= Moral courage =

Courage to take action for moral reasons

Moral courage is the courage to take action for moral reasons despite the risk of adverse consequences.

Courage is required in order to take action when one has doubts or fears about the consequences. Moral courage therefore involves deliberation or careful thought. Reflex action or dogmatic fanaticism do not involve moral courage because such impulsive actions are not based upon moral reasoning.

Moral courage may also require physical courage when the consequences are punishment or other bodily peril.

Moral courage has been seen as the exemplary modernist form of courage.

==Parenting approach==
Incorporating moral courage into parenting can affect the self-expression of the child during late adolescence. It is more likely for a person to exemplify moral courage in adulthood if they were raised receiving respect and compassion from their parents than if they were raised in a violent environment. Parents teaching moral values such as empathy, justice, equality, and a caring focus on others are indicative of the development of moral courage. The development of moral courage within parenting is not only affected by the parent's passed-down moral values but the children's autonomy on how to perceive and practice their moral values. Those who incorporate the practice of their moral values into their everyday lives engage in moral courage to protect those values as well.

==Examples of moral courage==
Moral courage can be shown through selfless actions aimed at diminishing or eliminating discrimination. A study used qualitative research methods to analyze the process of how and why individuals become LGBT allies. The study mentions how human resources development play a role to help prevent LGBT discrimination in the workplace.

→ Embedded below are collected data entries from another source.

/-- R135, R98, R148, R70: every step keeps the bounds of the fault logs; the ranges of all settings; and, with the ranges, that each level
flag is set exactly while the item count is equal to or above the watermark. -/
def Obligations.LogSettingsAndLevelLawsAreKept : Prop :=
  Kept State.LogLaw ∧ Kept State.SettingsLaw ∧ Kept (fun s => s.SettingsLaw ∧ s.LevelLaw)

/-- R24, R58, R84, R87, R81, R48, R122: every step keeps where entries, posted items and probes stand: queue, outstanding request and retry
slot agree with the entries' states; a DOWN branch holds nothing; while the trunk is DOWN only DISOWNED entries live; and a controller
that is DRAINING has work left. -/
def Obligations.PlacesOfWorkAreKept : Prop :=
  Kept (fun s => s.EntryPlaces ∧ s.EngineLaw ∧ s.DownLaw ∧ s.TrunkDownLaw ∧ s.DrainLaw)

/-- R166, R167, R171, R172: every step keeps the bounds of the five ports, and that a port whose link is DOWN holds no packet. That no
branch request waits at a port while none is outstanding (R172 gives at most one) rests on the model's withdrawing it (log 11), and the
bound of 4 resend rounds on its reading of the fourth round (log 12). -/
def Obligations.PortLawIsKept : Prop := Kept State.PortLaw

/-! ### Packets and frames -/

/-- R173, R174: reading the words of a packet gives the packet: for every memory request, ABN and management request from the trunk, every
packet of unknown kind (whose requester and tag the model reads where every trunk request has them: log 24, DEDUCED), and every packet
of a target. And the packets that the relay sends hold each field at its bits, with the codes of
R174 and 0 in the bits that R173 does not name: TAKEN, DEF, BSY and CPL; NTC; BRD, BWR and BXC for an entry, a posted item and a probe; and
DONE and LATER to a BNTC. -/
def Obligations.PacketsReadBack : Prop :=
  (∀ (k : MemKind) (q : MemoryRequest), q.wellFormed = true →
      TrunkPacket.ofWords (TrunkPacket.memory k q).toWords = .memory k q)
    ∧ (∀ (r : Requester) (t : Tag) (extra : Nat),
        TrunkPacket.ofWords (TrunkPacket.abandon r t extra).toWords = .abandon r t extra)
    ∧ (∀ m : ManagementRequest, m.wellFormed = true →
        TrunkPacket.ofWords (TrunkPacket.managementRead m).toWords = .managementRead m
          ∧ TrunkPacket.ofWords (TrunkPacket.managementWrite m).toWords = .managementWrite m)
    ∧ (∀ (kind : BitVec 8) (r : Requester) (t : Tag), requestKind kind = false →
        TrunkPacket.ofWords (TrunkPacket.unknown kind r t).toWords = .unknown kind r t)
    ∧ (∀ p : TargetPacket, p.wellFormed = true → TargetPacket.ofWords p.toWords = p)
    ∧ (∀ x : Answer,
        let ws := x.toWords
        let w0 := wordAt ws 0
        bits w0 21 3 = 0 ∧ (bits w0 16 5).toNat = x.requester.val ∧ (bits w0 12 4).toNat = x.tag.val
          ∧ (x.body = .taken → ws.length = 1 ∧ bits w0 24 8 = 0x10 ∧ bits w0 0 12 = 0)
          ∧ (x.body = .deferred → ws.length = 1 ∧ bits w0 24 8 = 0x11 ∧ bits w0 0 12 = 0)
          ∧ (∀ reason, x.body = .busy reason →
              ws.length = 1 ∧ bits w0 24 8 = 0x12 ∧ bits w0 6 6 = 0 ∧ (bits w0 0 6).toNat = reason.code)
          ∧ ∀ status data, x.body = .completion status data →
              ws.length = 1 + data.length ∧ ws.drop 1 = data ∧ bits w0 24 8 = 0x13 ∧ (bits w0 0 6).toNat = status.code
                ∧ (data.length < 64 → (bits w0 6 6).toNat = data.length))
    ∧ (∀ x : Notice,
        let ws := x.toWords
        let w0 := wordAt ws 0
        ws.length = 2 + x.payload.length ∧ ws.drop 2 = x.payload ∧ bits w0 24 8 = 0x14 ∧ bits w0 21 3 = 0
          ∧ (bits w0 16 5).toNat = x.dest.val ∧ bits w0 11 2 = 0 ∧ bits (wordAt ws 1) 16 16 = 0 ∧ bits (wordAt ws 1) 0 16 = x.seq
          ∧ (x.payload.length < 8 → (bits w0 8 3).toNat = x.payload.length)
          ∧ (∀ b code, x.source = .target b code → (bits w0 13 3).toNat = b.val ∧ bits w0 0 8 = code)
          ∧ ∀ c, x.source = .alert c → bits w0 13 3 = 7 ∧ (bits w0 0 8).toNat = c.number)
    ∧ (∀ q : EntryRequest,
        (q.kind = .rd → IsBranchRequest q.issueWords 0x20 q.length q.address [])
          ∧ (q.kind = .wrn → IsBranchRequest q.issueWords 0x21 q.length q.address q.data)
          ∧ (q.kind = .xch → IsBranchRequest q.issueWords 0x22 q.length q.address q.data))
    ∧ (∀ p : PostedItem, IsBranchRequest p.issueWords 0x21 p.length p.address p.data)
    ∧ (∀ (a : Address) (w : Word),
        IsBranchRequest (ProbeOperation.read.issueWords a) 0x20 1 a []
          ∧ IsBranchRequest ((ProbeOperation.write w).issueWords a) 0x21 1 a [w])
    ∧ (∀ ws : List Word, (BranchPacket.request ws).toWords = ws)
    ∧ (BranchPacket.noticeAnswer true).toWords = [0x28000000] ∧ (BranchPacket.noticeAnswer false).toWords = [0x29000000]
    ∧ ([.ok, .format, .conflict, .unclaimed, .unavailable, .denied, .exhausted, .refused, .unreached, .branchReset, .noEntry, .badValue,
          .objectBusy] : List CplStatus).map CplStatus.code = List.range 13
    ∧ ([.tableFull, .quota, .queueFull, .words, .draining, .tagHeld] : List BusyReason).map BusyReason.code = [1, 2, 3, 4, 5, 6]
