-- ==== Sys2Proof/Laws/Take.lean ====
section
/-! SUPPORT. What taking a packet does: an offered packet is served from the state that the claims call u, and one that is not offered
changes nothing. And the searches: the entry of a pair, the matching window, the format causes, in the claims' terms. -/

namespace Sys2Proof.Machine

theorem letsPass_iff {q p : TrunkPacket} : letsPass q p = true ↔ LetsPass q p := by
  have hf : ∀ x : TrunkPacket, forManagement x = true ↔ ∃ m, x = .managementRead m ∨ x = .managementWrite m := by
    intro x
    cases x <;> simp [forManagement]
  have hr : isPartReset q = true ↔ ∃ m, q = .managementWrite m ∧ m.object = some (12, 0) ∧ actionOf m.words = 1 := by
    cases q with
    | managementWrite m =>
      simp only [isPartReset, Bool.and_eq_true, decide_eq_true_eq, TrunkPacket.managementWrite.injEq]
      exact ⟨fun h => ⟨m, rfl, h⟩, fun ⟨_, hm, h⟩ => hm ▸ h⟩
    | _ => simp [isPartReset]
  rw [letsPass, Bool.or_eq_true, hr, LetsPass, ← hf, ← hf]
  cases forManagement q <;> cases forManagement p <;> simp

/-- A list whose front has no p is passed over up to its first p. -/
theorem takeWhile_ne_append {p : TrunkPacket} {before rest : List TrunkPacket} (h : ∀ q ∈ before, q ≠ p) :
    (before ++ p :: rest).takeWhile (fun q => q ≠ p) = before := by
  rw [List.takeWhile_append_of_pos (by simpa using h)]
  simp

theorem State.takeRequest_of_offers {s u : State} {p : TrunkPacket} (f : State → State) (h : s.Offers p u) :
    s.quiet.takeRequest p f = f u := by
  obtain ⟨hup, ⟨before, rest, hd, hb, rfl⟩ | ⟨hb, hn, rfl⟩⟩ := h
  · have hw := takeWhile_ne_append (rest := rest) (fun q hq => (hb q hq).1)
    have ha : before.all (fun q => letsPass q p) = true :=
      List.all_eq_true.2 (fun q hq => letsPass_iff.2 (hb q hq).2)
    have he : (before ++ p :: rest).erase p = before ++ rest := by
      rw [List.erase_append_right _ (fun hm => (hb p hm).1 rfl), List.erase_cons_head]
    simp only [State.takeRequest, State.quiet, hup, hd, hw, ha, he, List.mem_append, List.mem_cons, true_or, or_true, Bool.and_self,
      if_true]
  · have hm : p ∉ s.trunk.delivered := fun hm => (hb p hm).1 rfl
    have hw : s.trunk.delivered.takeWhile (fun q => q ≠ p) = s.trunk.delivered := by
      rw [List.takeWhile_eq_self_iff]
      simpa using fun q hq => (hb q hq).1
    have ha : s.trunk.delivered.all (fun q => letsPass q p) = true :=
      List.all_eq_true.2 (fun q hq => letsPass_iff.2 (hb q hq).2)
    simp only [State.takeRequest, State.quiet, hup, hw, ha, hm, Config.trunkPlaces, hn, Bool.and_self, if_true, if_false]

theorem State.takeRequest_of_not_offers {s : State} {p : TrunkPacket} (f : State → State) (h : ∀ u, ¬ s.Offers p u) :
    s.quiet.takeRequest p f = { s with sent := [] } := by
  unfold State.takeRequest
  split
  · rename_i hc
    simp only [State.quiet, Bool.and_eq_true, List.all_eq_true, letsPass_iff] at hc
    obtain ⟨hup, ha⟩ := hc
    split
    · rename_i hm
      obtain ⟨before, rest, hd, hp⟩ := List.eq_append_cons_of_mem hm
      have hd : s.trunk.delivered = before ++ p :: rest := hd
      have hb : ∀ q ∈ before, q ≠ p := fun q hq e => hp (e ▸ hq)
      exact absurd ⟨hup, Or.inl ⟨before, rest, hd, fun q hq => ⟨hb q hq, ha q (by rw [hd, takeWhile_ne_append hb]; exact hq)⟩, rfl⟩⟩ (h _)
    · rename_i hm
      have hne : ∀ q ∈ s.trunk.delivered, q ≠ p := fun q hq e => hm (e ▸ hq)
      have hw : s.trunk.delivered.takeWhile (fun q => q ≠ p) = s.trunk.delivered := by
        rw [List.takeWhile_eq_self_iff]
        simpa using hne
      refine if_neg fun hn => h _ ⟨hup, Or.inr ⟨fun q hq => ⟨hne q hq, ha q (hw.symm ▸ hq)⟩, hn, rfl⟩⟩
  · rfl

theorem State.takeTarget_of_offers {s u : State} {b : BranchId} {p : TargetPacket} (f : State → State)
    (h : s.OffersTarget b p u) : s.quiet.takeTarget b p f = f u := by
  obtain ⟨hup, hr, ⟨rest, hd, rfl⟩ | ⟨hd, hn, rfl⟩⟩ := h
  · simp at hup hr hd
    simp [State.takeTarget, State.quiet, Branch.carries, hup, hr, hd, State.modBranch]
  · simp at hup hr hd hn
    simp [State.takeTarget, State.quiet, Branch.carries, hup, hr, hd, Config.noticePlaces, hn]

theorem State.takeTarget_of_not_offers {s : State} {b : BranchId} {p : TargetPacket} (f : State → State)
    (h : ∀ u, ¬ s.OffersTarget b p u) : s.quiet.takeTarget b p f = { s with sent := [] } := by
  unfold State.takeTarget
  by_cases hc : s.branches[b].link.up = true ∧ s.branches[b].reset = false
  · refine (if_pos (by simpa [Branch.carries, State.quiet] using hc)).trans ?_
    cases hd : s.branches[b].delivered with
    | cons q rest =>
      have hq : q ≠ p := fun e => h _ ⟨hc.1, hc.2, Or.inl ⟨rest, e ▸ hd, rfl⟩⟩
      simp at hd
      simp [State.quiet, hd, hq]
    | nil =>
      have hn : ¬ s.branches[b].noticePlaces < 16 := fun e => h _ ⟨hc.1, hc.2, Or.inr ⟨hd, e, rfl⟩⟩
      have hd' : s.quiet.branches[b].delivered = [] := hd
      simp only [hd']
      exact if_neg hn
  · exact if_neg (by simpa [Branch.carries, State.quiet] using hc)

/-- The trunk is UP in the state that an offered packet is served from, and the queue of commands and the free values' counter are
those of the state it was offered in. -/
theorem State.Offers.up {s u : State} {p : TrunkPacket} (h : s.Offers p u) : u.trunk.link.up = true := by
  obtain ⟨hup, ⟨before, rest, hd, hb, rfl⟩ | ⟨hb, hn, rfl⟩⟩ := h <;> exact hup

theorem State.findEntry_eq_none {s : State} {r : Requester} {t : Tag} :
    s.findEntry r t = none ↔ ∀ n : EntryId, s.entries[n].holds r t = false := by
  simp [State.findEntry, List.find?_eq_none]

/-- R27: where the pairs are distinct, the search finds the entry that holds the pair. -/
theorem State.findEntry_eq_some {s : State} {r : Requester} {t : Tag} {n : EntryId} {l : LiveEntry} (hp : s.PairLaw)
    (hn : s.entries[n] = .live l) (hr : l.req.requester = r) (ht : l.req.tag = t) : s.findEntry r t = some n := by
  have hh : s.entries[n].holds r t = true := by simp [hn, Entry.holds, hr, ht]
  cases hf : s.findEntry r t with
  | none => exact absurd hh (by rw [State.findEntry_eq_none.1 hf n]; decide)
  | some m =>
    have hm := List.find?_some hf
    cases hl : s.entries[m] with
    | free => simp only [hl, Entry.holds, Bool.false_eq_true] at hm
    | live x =>
      simp only [hl, Entry.holds, Bool.and_eq_true, beq_iff_eq] at hm
      rw [hp m n (by rw [hl]; rfl) (by rw [hl, hn]; simp [Entry.pair, hm.1, hm.2, hr, ht])]

/-- R4: the search finds the matching window. -/
theorem State.matchWindow_eq_some {s : State} {a : Address} {i : WindowId} :
    s.matchWindow (pageOf a) = some i ↔ s.Matches a i := by
  simp only [State.matchWindow, State.Matches, List.find?_eq_some_iff_getElem]
  constructor
  · rintro ⟨h, k, hk, he, hj⟩
    simp only [List.getElem_finRange] at he
    subst he
    refine ⟨h, fun j hj' => ?_⟩
    have := hj j.val (by simpa [Fin.lt_def] using hj')
    simpa using this
  · rintro ⟨h, hj⟩
    refine ⟨h, i.val, by simp, by simp, fun j hj' => ?_⟩
    have := hj ⟨j, by omega⟩ (by simpa [Fin.lt_def] using hj')
    simpa using this

theorem State.matchWindow_eq_none {s : State} {p : Page} :
    s.matchWindow p = none ↔ ∀ i : WindowId, s.active[i].covers p = false := by
  simp [State.matchWindow, List.find?_eq_none]

/-- R9: a well-formed request has no format cause. -/
theorem formatCauses_of_wellFormedAt {k : MemKind} {q : MemoryRequest} {a : Address} (h : WellFormedAt k q a) :
    (formatCauses k q).any = false := by
  obtain ⟨ha, h1, h2, h3, h4, h5⟩ := h
  have hm : maxLength k = if k = .np .xch then 2 else 32 := by cases k with | np k => cases k <;> rfl | wrp => rfl
  have he : expectedData k q = if k = .np .rd then 0 else q.length.toNat := by cases k with | np k => cases k <;> rfl | wrp => rfl
  simp only [formatCauses, ha, FaultCauses.any, lengthInRange, hm, he, crossesPage, h3, h4]
  have : ¬ 4096 < a.toNat % 4096 + 4 * q.length.toNat := by omega
  simp [h2, this]
  omega

end Sys2Proof.Machine
end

Moral courage is demonstrated when individuals stand up for moral principles, even if it puts them in danger or the violation of those principles does not directly affect them. During the Holocaust, many non-Jews demonstrated moral courage by risking their lives to save and help rescue Jews, often individuals and families they had never met. The likelihood of this kind of moral courage is less determined by external situational factors and more indicative of the internal traits and qualities of the individuals rescuing Jews. Some traits that drive people to exhibit this kind of moral courage include empathy, a sense of social responsibility, strong ethical standards such as justice and equality, advanced moral judgment, and the openness to take risks.

== Moral courage anonymity ==
Many different aspects can contribute to moral courage. Something that may inhibit moral courage however, is the undesirable consequences in their personal, social, and work life. A way of counteracting those adverse consequences and increasing moral courage may be by adding anonymity. In a study on online moral courage, they found that moral courage and anonymity online had a positive correlation. Moral courage was also correlated with gender, age, and education levels, therefore, those who are older, male, and have lower levels of education are more likely to perform acts of moral courage when they perceive that they are acting anonymously compared to those who are young, female, and have higher levels of education. Even when controlling those factors, there is still a positive correlation.